Records from a collection:

-- ==== Sys2Proof/Machine/Modes.lean ====
section
/-! DEFINITION. The names the spec gives the machine: modes, privilege levels, instruction sets, exceptions,
routes, mask bits, the shape of a program status register (spec/10_state.md R13 to R17, spec/60_exceptions.md R81). -/

namespace Sys2Proof

/-- Privilege levels (R9, R13). -/
inductive PL where
  | pl0 | pl1 | pl2
  deriving DecidableEq, Repr, Inhabited

/-- The processor modes of R13, and System mode, which decision D25 lets a model add
(notes/assumptions/8.md). -/
inductive Mode where
  | user | fiq | irq | supervisor | monitor | abort | hyp | undefined | system
  deriving DecidableEq, Repr, Inhabited

/-- The modes an exception can be taken to: those that have an SPSR and a LINK cell (R14). -/
inductive ExcMode where
  | supervisor | undefined | abort | irq | fiq | monitor | hyp
  deriving DecidableEq, Repr, Inhabited

/-- The mode an exception mode is. -/
def ExcMode.toMode : ExcMode → Mode
  | .supervisor => .supervisor
  | .undefined => .undefined
  | .abort => .abort
  | .irq => .irq
  | .fiq => .fiq
  | .monitor => .monitor
  | .hyp => .hyp

/-- The cells `SPSR[m]`, `LINK[m]` a mode has; User and System mode have none (R14, D25). -/
def Mode.excMode : Mode → Option ExcMode
  | .user | .system => none
  | .fiq => some .fiq
  | .irq => some .irq
  | .supervisor => some .supervisor
  | .monitor => some .monitor
  | .abort => some .abort
  | .hyp => some .hyp
  | .undefined => some .undefined

/-- The privilege level of a mode (R13). -/
def Mode.pl : Mode → PL
  | .user => .pl0
  | .hyp => .pl2
  | .fiq | .irq | .supervisor | .monitor | .abort | .undefined | .system => .pl1

/-- `PLof` of R110: Hyp is PL2, the six other target modes are PL1. -/
def ExcMode.pl (m : ExcMode) : PL := m.toMode.pl

/-- Privilege levels as numbers, for "raises privilege" (D20). -/
def PL.rank : PL → Nat
  | .pl0 => 0
  | .pl1 => 1
  | .pl2 => 2

/-- The five-bit mode numbers (G3, from general knowledge: notes/assumptions/7.md). -/
def Mode.bits : Mode → BitVec 5
  | .user => 0b10000#5
  | .fiq => 0b10001#5
  | .irq => 0b10010#5
  | .supervisor => 0b10011#5
  | .monitor => 0b10110#5
  | .abort => 0b10111#5
  | .hyp => 0b11010#5
  | .undefined => 0b11011#5
  | .system => 0b11111#5

/-- The mode a five-bit number names; none for the numbers G3 gives no mode. -/
def Mode.ofBits (b : BitVec 5) : Option Mode :=
  if b = 0b10000#5 then some .user
  else if b = 0b10001#5 then some .fiq
  else if b = 0b10010#5 then some .irq
  else if b = 0b10011#5 then some .supervisor
  else if b = 0b10110#5 then some .monitor
  else if b = 0b10111#5 then some .abort
  else if b = 0b11010#5 then some .hyp
  else if b = 0b11011#5 then some .undefined
  else if b = 0b11111#5 then some .system
  else none

/-- The instruction set state, `J:T` (R16, R56). Jazelle and ThumbEE exist as values of the field only:
the spec puts them out of scope (R4). -/
inductive ISet where
  | arm | thumb | jazelle | thumbEE
  deriving DecidableEq, Repr, Inhabited

/-- The mask bits of the CPSR: `a` asynchronous aborts, `i` IRQ, `f` FIQ (R16). -/
structure Masks where
  a : Bool
  i : Bool
  f : Bool
  deriving DecidableEq, Repr, Inhabited

/-- No mask bit set. -/
def Masks.none : Masks := ⟨false, false, false⟩

/-- Every mask bit set. -/
def Masks.all : Masks := ⟨true, true, true⟩

/-- The union of two sets of mask bits (R116). -/
def Masks.union (x y : Masks) : Masks := ⟨x.a || y.a, x.i || y.i, x.f || y.f⟩

/-- The set `x` without the members of `y` (R71, `imod == '10'`). -/
def Masks.diff (x y : Masks) : Masks := ⟨x.a && !y.a, x.i && !y.i, x.f && !y.f⟩

/-- A program status register, the shape of the CPSR and of every SPSR (R14, R16, R31): the named parts,
and "everything else" as the flags `n z c v q`, `ge` and the four bits `res` that the layout gives no name. -/
structure PSR where
  n : Bool
  z : Bool
  c : Bool
  v : Bool
  q : Bool
  res : BitVec 4
  ge : BitVec 4
  it : BitVec 8
  iset : ISet
  e : Bool
  masks : Masks
  mode : Mode
  deriving DecidableEq, Repr, Inhabited

/-- The thirteen exceptions of R81; the machine has no other. -/
inductive Exc where
  | reset | undefinedInstruction | supervisorCall | secureMonitorCall | hypervisorCall | prefetchAbort
  | dataAbort | hypTrap | irq | fiq | virtualAbort | virtualIRQ | virtualFIQ
  deriving DecidableEq, Repr, Inhabited

/-- The asynchronous exceptions (R82), the members `Pending` can have (R29). -/
inductive AsyncExc where
  | irq | fiq | virtualIRQ | virtualFIQ | virtualAbort
  deriving DecidableEq, Repr, Inhabited

/-- The exception an asynchronous event is. -/
def AsyncExc.toExc : AsyncExc → Exc
  | .irq => .irq
  | .fiq => .fiq
  | .virtualIRQ => .virtualIRQ
  | .virtualFIQ => .virtualFIQ
  | .virtualAbort => .virtualAbort

/-- The exceptions the Virtualization Extensions add as virtual ones (R101). -/
def AsyncExc.isVirtual : AsyncExc → Bool
  | .irq | .fiq => false
  | .virtualIRQ | .virtualFIQ | .virtualAbort => true

/-- The synchronous exceptions an instruction causes by failing (R82). -/
inductive SyncCause where
  | undefinedInstruction | prefetchAbort | dataAbort | hypTrap
  deriving DecidableEq, Repr, Inhabited

/-- The exception a failing instruction causes. -/
def SyncCause.toExc : SyncCause → Exc
  | .undefinedInstruction => .undefinedInstruction
  | .prefetchAbort => .prefetchAbort
  | .dataAbort => .dataAbort
  | .hypTrap => .hypTrap

/-- The three places an exception can be taken (R93, R132). -/
inductive Route where
  | pl1 | monitor | hyp
  deriving DecidableEq, Repr, Inhabited

/-- One cell for each mode an exception can be taken to (R14). -/
structure Bank (α : Type) where
  svc : α
  und : α
  abt : α
  irq : α
  fiq : α
  mon : α
  hyp : α
  deriving DecidableEq, Repr, Inhabited

/-- The cell of mode `m`. -/
def Bank.get {α : Type} (b : Bank α) : ExcMode → α
  | .supervisor => b.svc
  | .undefined => b.und
  | .abort => b.abt
  | .irq => b.irq
  | .fiq => b.fiq
  | .monitor => b.mon
  | .hyp => b.hyp

/-- The bank with the cell of mode `m` replaced. -/
def Bank.set {α : Type} (b : Bank α) (m : ExcMode) (x : α) : Bank α :=
  match m with
  | .supervisor => { b with svc := x }
  | .undefined => { b with und := x }
  | .abort => { b with abt := x }
  | .irq => { b with irq := x }
  | .fiq => { b with fiq := x }
  | .monitor => { b with mon := x }
  | .hyp => { b with hyp := x }

/-- A bank with the same value in every cell. -/
def Bank.const {α : Type} (x : α) : Bank α := ⟨x, x, x, x, x, x, x⟩

end Sys2Proof
end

▶ **BRIEF**
Beginning at the line with "def Masks.diff (x" and stopping after the line with "virtualAbort | virtualIRQ | virtualFIQ", please write out every line of the data above exactly and nothing else.

▶ **ANSWER TO THE EXERCISE**
def Masks.diff (x y : Masks) : Masks := ⟨x.a && !y.a, x.i && !y.i, x.f && !y.f⟩

/-- A program status register, the shape of the CPSR and of every SPSR (R14, R16, R31): the named parts,
and "everything else" as the flags `n z c v q`, `ge` and the four bits `res` that the layout gives no name. -/
structure PSR where
  n : Bool
  z : Bool
  c : Bool
  v : Bool
  q : Bool
  res : BitVec 4
  ge : BitVec 4
  it : BitVec 8
  iset : ISet
  e : Bool
  masks : Masks
  mode : Mode
  deriving DecidableEq, Repr, Inhabited

/-- The thirteen exceptions of R81; the machine has no other. -/
inductive Exc where
  | reset | undefinedInstruction | supervisorCall | secureMonitorCall | hypervisorCall | prefetchAbort
  | dataAbort | hypTrap | irq | fiq | virtualAbort | virtualIRQ | virtualFIQ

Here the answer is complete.